Abrams received his role as top Venezuela diplomat — which he manages in tandem with his newer role as chief diplomat on Iran — after campaigning against Trump in 2016 and spending much of the time after the presidential election that year angling for a job in the State Department. In a column written for the Washington Examiner that year, Abrams posited that Trump’s election was impossible, comparing him to failed 1972 Democrat Party figure George McGovern as “someone who cannot win and should not be president of the United States.”
“Do not allow the Republican convention to be a coronation wherein Trump and Trumpism are unchallenged. There’s no reason others who won many delegates, from Rubio to Cruz to Kasich, should not have their names put in nomination,” Abrams affirmed at the time. “The party needs to be reminded that there are deep divisions, and Trump needs to be reminded of how many in the party oppose and even fear his nomination,” he added.
Abrams made waves years later for urging Trump, who he never expected to attain power, to fire people in his government who would oppose him having a role in the administration he advised Republicans to prevent from existing. Then, in 2019, Secretary of State Mike Pompeo announced his appointment to run Venezuela policy, casting him as a “perfect fit” in a statement backing Guaidó.
Since Abrams assumed office, Guaidó — a 37-year-old novice lawmaker who became president in January 2019 after Maduro’s legal term expired and the legislature voted him into the post — has become increasingly prominent in Trump’s Venezuela policy. Guaidó personally attended Trump’s State of the Union address as a head of state guest this year, receiving a standing ovation. With the United States leading, most nations in the free world have recognized his legitimacy as president.
Guaidó became president as member of Popular Will, a political party that is a full member of the Socialist International. He has since left the party, citing his obligations as president.
Multiple polls taken of the Venezuelan people this summer found that most do not support Guaidó. The Venezuelan polling firm Meganálisis found in July that 78.8 percent of Venezuelans would like to see Trump stop supporting Guaidó. A month later, 82.4 percent of respondents told Meganálisis that they believed Guaidó had “deceived” Trump into supporting him.
Former National Security Adviser John Bolton, one of Guaidó’s biggest supporters in the Trump administration, claimed in his “tell-all” book that Trump himself had reservations about the “kid” being too weak for the job.

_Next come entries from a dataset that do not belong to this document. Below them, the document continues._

/-! ## `updHere` -/

@[simp] theorem State.updHere_cur (s : State) (f : Cell → Cell) : (s.updHere f).cur = s.cur := rfl
@[simp] theorem State.updHere_agenda (s : State) (f : Cell → Cell) : (s.updHere f).agenda = s.agenda := rfl
@[simp] theorem State.updHere_now (s : State) (f : Cell → Cell) : (s.updHere f).now = s.now := rfl
@[simp] theorem State.updHere_fresh (s : State) (f : Cell → Cell) : (s.updHere f).fresh = s.fresh := rfl
@[simp] theorem State.updHere_nextId (s : State) (f : Cell → Cell) : (s.updHere f).nextId = s.nextId := rfl
@[simp] theorem State.updHere_mem (s : State) (f : Cell → Cell) : (s.updHere f).mem = s.mem := rfl
@[simp] theorem State.updHere_memPoison (s : State) (f : Cell → Cell) : (s.updHere f).memPoison = s.memPoison := rfl
@[simp] theorem State.updHere_authors (s : State) (f : Cell → Cell) : (s.updHere f).authors = s.authors := rfl
@[simp] theorem State.updHere_lines (s : State) (f : Cell → Cell) : (s.updHere f).lines = s.lines := rfl
@[simp] theorem State.updHere_net (s : State) (f : Cell → Cell) : (s.updHere f).net = s.net := rfl
@[simp] theorem State.updHere_torus (s : State) (f : Cell → Cell) : (s.updHere f).torus = s.torus := rfl
@[simp] theorem State.updHere_dropReports (s : State) (f : Cell → Cell) : (s.updHere f).dropReports = s.dropReports := rfl
@[simp] theorem State.updHere_fabricOut (s : State) (f : Cell → Cell) : (s.updHere f).fabricOut = s.fabricOut := rfl
@[simp] theorem State.updHere_fabricKept (s : State) (f : Cell → Cell) : (s.updHere f).fabricKept = s.fabricKept := rfl
@[simp] theorem State.updHere_fabricSeqOut (s : State) (f : Cell → Cell) : (s.updHere f).fabricSeqOut = s.fabricSeqOut := rfl
@[simp] theorem State.updHere_fabricSeqIn (s : State) (f : Cell → Cell) : (s.updHere f).fabricSeqIn = s.fabricSeqIn := rfl
@[simp] theorem State.updHere_fabricIn (s : State) (f : Cell → Cell) : (s.updHere f).fabricIn = s.fabricIn := rfl
@[simp] theorem State.updHere_inbox (s : State) (f : Cell → Cell) : (s.updHere f).inbox = s.inbox := rfl
@[simp] theorem State.updHere_recalls (s : State) (f : Cell → Cell) : (s.updHere f).recalls = s.recalls := rfl
@[simp] theorem State.updHere_hostOut (s : State) (f : Cell → Cell) : (s.updHere f).hostOut = s.hostOut := rfl
@[simp] theorem State.updHere_unacked (s : State) (f : Cell → Cell) : (s.updHere f).unacked = s.unacked := rfl
@[simp] theorem State.updHere_sessions (s : State) (f : Cell → Cell) : (s.updHere f).sessions = s.sessions := rfl
@[simp] theorem State.updHere_opens (s : State) (f : Cell → Cell) : (s.updHere f).opens = s.opens := rfl
@[simp] theorem State.updHere_winOps (s : State) (f : Cell → Cell) : (s.updHere f).winOps = s.winOps := rfl
@[simp] theorem State.updHere_tlbs (s : State) (f : Cell → Cell) : (s.updHere f).tlbs = s.tlbs := rfl
@[simp] theorem State.updHere_invs (s : State) (f : Cell → Cell) : (s.updHere f).invs = s.invs := rfl
@[simp] theorem State.updHere_queues (s : State) (f : Cell → Cell) : (s.updHere f).queues = s.queues := rfl
@[simp] theorem State.updHere_works (s : State) (f : Cell → Cell) : (s.updHere f).works = s.works := rfl
@[simp] theorem State.updHere_phases (s : State) (f : Cell → Cell) : (s.updHere f).phases = s.phases := rfl
@[simp] theorem State.updHere_drainFor (s : State) (f : Cell → Cell) : (s.updHere f).drainFor = s.drainFor := rfl
@[simp] theorem State.updHere_lastSlot (s : State) (f : Cell → Cell) : (s.updHere f).lastSlot = s.lastSlot := rfl
@[simp] theorem State.updHere_jobs (s : State) (f : Cell → Cell) : (s.updHere f).jobs = s.jobs := rfl
@[simp] theorem State.updHere_launches (s : State) (f : Cell → Cell) : (s.updHere f).launches = s.launches := rfl
@[simp] theorem State.updHere_routers (s : State) (f : Cell → Cell) : (s.updHere f).routers = s.routers := rfl
@[simp] theorem State.updHere_exch (s : State) (f : Cell → Cell) : (s.updHere f).exch = s.exch := rfl
@[simp] theorem State.updHere_rounds (s : State) (f : Cell → Cell) : (s.updHere f).rounds = s.rounds := rfl
@[simp] theorem State.updHere_farSlots (s : State) (f : Cell → Cell) : (s.updHere f).farSlots = s.farSlots := rfl
@[simp] theorem State.updHere_groups (s : State) (f : Cell → Cell) : (s.updHere f).groups = s.groups := rfl
@[simp] theorem State.updHere_farContribs (s : State) (f : Cell → Cell) : (s.updHere f).farContribs = s.farContribs := rfl
@[simp] theorem State.updHere_dieMon (s : State) (f : Cell → Cell) : (s.updHere f).dieMon = s.dieMon := rfl
@[simp] theorem State.updHere_leases (s : State) (f : Cell → Cell) : (s.updHere f).leases = s.leases := rfl
@[simp] theorem State.updHere_asks (s : State) (f : Cell → Cell) : (s.updHere f).asks = s.asks := rfl
@[simp] theorem State.updHere_draining (s : State) (f : Cell → Cell) : (s.updHere f).draining = s.draining := rfl
@[simp] theorem State.updHere_inLeases (s : State) (f : Cell → Cell) : (s.updHere f).inLeases = s.inLeases := rfl
@[simp] theorem State.updHere_inReqs (s : State) (f : Cell → Cell) : (s.updHere f).inReqs = s.inReqs := rfl
@[simp] theorem State.updHere_noticed (s : State) (f : Cell → Cell) : (s.updHere f).noticed = s.noticed := rfl
@[simp] theorem State.updHere_device (s : State) (f : Cell → Cell) : (s.updHere f).device = s.device := rfl
@[simp] theorem State.updHere_excluded (s : State) (f : Cell → Cell) : (s.updHere f).excluded = s.excluded := rfl
@[simp] theorem State.updHere_routeEmpty (s : State) (f : Cell → Cell) : (s.updHere f).routeEmpty = s.routeEmpty := rfl
@[simp] theorem State.updHere_fencedFns (s : State) (f : Cell → Cell) : (s.updHere f).fencedFns = s.fencedFns := rfl
@[simp] theorem State.updHere_up (s : State) (f : Cell → Cell) : (s.updHere f).up = s.up := rfl
@[simp] theorem State.updHere_bootFailed (s : State) (f : Cell → Cell) : (s.updHere f).bootFailed = s.bootFailed := rfl
@[simp] theorem State.updHere_measured (s : State) (f : Cell → Cell) : (s.updHere f).measured = s.measured := rfl
@[simp] theorem State.updHere_form (s : State) (f : Cell → Cell) : (s.updHere f).form = s.form := rfl
@[simp] theorem State.updHere_sources (s : State) (f : Cell → Cell) : (s.updHere f).sources = s.sources := rfl
@[simp] theorem State.updHere_cap (s : State) (f : Cell → Cell) : (s.updHere f).cap = s.cap := rfl
@[simp] theorem State.updHere_warmAt (s : State) (f : Cell → Cell) : (s.updHere f).warmAt = s.warmAt := rfl
@[simp] theorem State.updHere_half (s : State) (f : Cell → Cell) : (s.updHere f).half = s.half := rfl
@[simp] theorem State.updHere_stepAt (s : State) (f : Cell → Cell) : (s.updHere f).stepAt = s.stepAt := rfl
@[simp] theorem State.updHere_sevenths (s : State) (f : Cell → Cell) : (s.updHere f).sevenths = s.sevenths := rfl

María Corina Machado was elected to Venezuela’s National Assembly as a conservative lawmaker in 2011, under dictator Hugo Chávez. In 2014, following Chávez’s death, Maduro’s soldiers chased her out of her own office, attacking her with tear gas until they got her out of the National Assembly building and refusing to let her in again. She has not been able to tend to her job since and instead focused on organizing conservative opposition to Maduro. Machado has suffered several physical attacks since her expulsion, including a gang beating with sticks and pipes in 2018.
She rejected Guaidó’s attempts to dialogue with Maduro last year using nearly the same language with which she rejected his current scheme.
“All us Venezuelans understand that, before a criminal regime, has repeatedly lied to society regarding dialogue, this [the negotiation] has generated enormous concern,” Machado said in May 2015. “It is clear that they mocked the Vatican and Pope Francis. On another occasion, they did it to the foreign ministers of Mexico and Chile. … Every time there is a situation of enormous pressure on the regime close to creating a rupture, these dialogue incentives appear with the only objective to dim and pacify society and internal pressure.”